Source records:
▽

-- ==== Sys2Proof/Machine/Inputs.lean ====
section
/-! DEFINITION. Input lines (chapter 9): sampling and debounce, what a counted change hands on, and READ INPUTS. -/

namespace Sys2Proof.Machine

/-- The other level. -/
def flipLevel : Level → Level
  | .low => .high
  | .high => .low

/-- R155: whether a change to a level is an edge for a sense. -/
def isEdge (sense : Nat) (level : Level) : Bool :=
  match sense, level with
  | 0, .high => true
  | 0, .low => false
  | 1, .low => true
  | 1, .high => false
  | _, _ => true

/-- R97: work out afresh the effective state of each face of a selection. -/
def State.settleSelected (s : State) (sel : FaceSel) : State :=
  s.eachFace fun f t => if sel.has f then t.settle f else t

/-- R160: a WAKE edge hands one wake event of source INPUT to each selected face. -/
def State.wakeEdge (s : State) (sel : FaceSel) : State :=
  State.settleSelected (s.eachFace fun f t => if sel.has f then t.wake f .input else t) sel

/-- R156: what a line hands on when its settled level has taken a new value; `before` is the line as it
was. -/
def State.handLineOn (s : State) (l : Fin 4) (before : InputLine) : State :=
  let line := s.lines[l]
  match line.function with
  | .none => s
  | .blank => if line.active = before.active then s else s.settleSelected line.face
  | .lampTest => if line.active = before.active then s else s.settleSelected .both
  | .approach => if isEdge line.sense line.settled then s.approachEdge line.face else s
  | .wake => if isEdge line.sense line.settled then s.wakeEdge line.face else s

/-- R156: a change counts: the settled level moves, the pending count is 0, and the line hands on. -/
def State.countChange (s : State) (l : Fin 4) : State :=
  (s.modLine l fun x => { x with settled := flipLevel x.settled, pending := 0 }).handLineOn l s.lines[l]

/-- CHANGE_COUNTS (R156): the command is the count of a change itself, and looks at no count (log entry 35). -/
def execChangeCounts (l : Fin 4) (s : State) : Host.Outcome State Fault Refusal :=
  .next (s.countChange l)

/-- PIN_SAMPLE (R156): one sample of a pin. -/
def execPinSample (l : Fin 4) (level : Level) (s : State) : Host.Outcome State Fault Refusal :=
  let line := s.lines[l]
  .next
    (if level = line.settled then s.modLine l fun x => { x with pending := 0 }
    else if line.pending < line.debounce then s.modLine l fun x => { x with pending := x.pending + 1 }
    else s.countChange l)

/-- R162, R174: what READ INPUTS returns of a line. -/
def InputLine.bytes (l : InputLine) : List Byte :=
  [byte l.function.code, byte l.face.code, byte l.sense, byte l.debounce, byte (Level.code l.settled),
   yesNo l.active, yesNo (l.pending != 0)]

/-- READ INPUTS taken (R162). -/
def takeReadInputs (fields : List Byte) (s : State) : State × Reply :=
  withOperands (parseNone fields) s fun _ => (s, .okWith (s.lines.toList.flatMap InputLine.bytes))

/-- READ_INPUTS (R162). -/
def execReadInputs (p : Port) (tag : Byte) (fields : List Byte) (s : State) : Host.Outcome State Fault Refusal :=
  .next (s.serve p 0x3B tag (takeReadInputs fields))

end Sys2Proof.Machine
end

△

TASK INSTRUCTIONS: Beginning of the records through the line with "match sense, level with": return that span exactly and stop there.

SOLUTION TO THIS EXERCISE:
-- ==== Sys2Proof/Machine/Inputs.lean ====
section
/-! DEFINITION. Input lines (chapter 9): sampling and debounce, what a counted change hands on, and READ INPUTS. -/

namespace Sys2Proof.Machine

/-- The other level. -/
def flipLevel : Level → Level
  | .low => .high
  | .high => .low

/-- R155: whether a change to a level is an edge for a sense. -/
def isEdge (sense : Nat) (level : Level) : Bool :=
  match sense, level with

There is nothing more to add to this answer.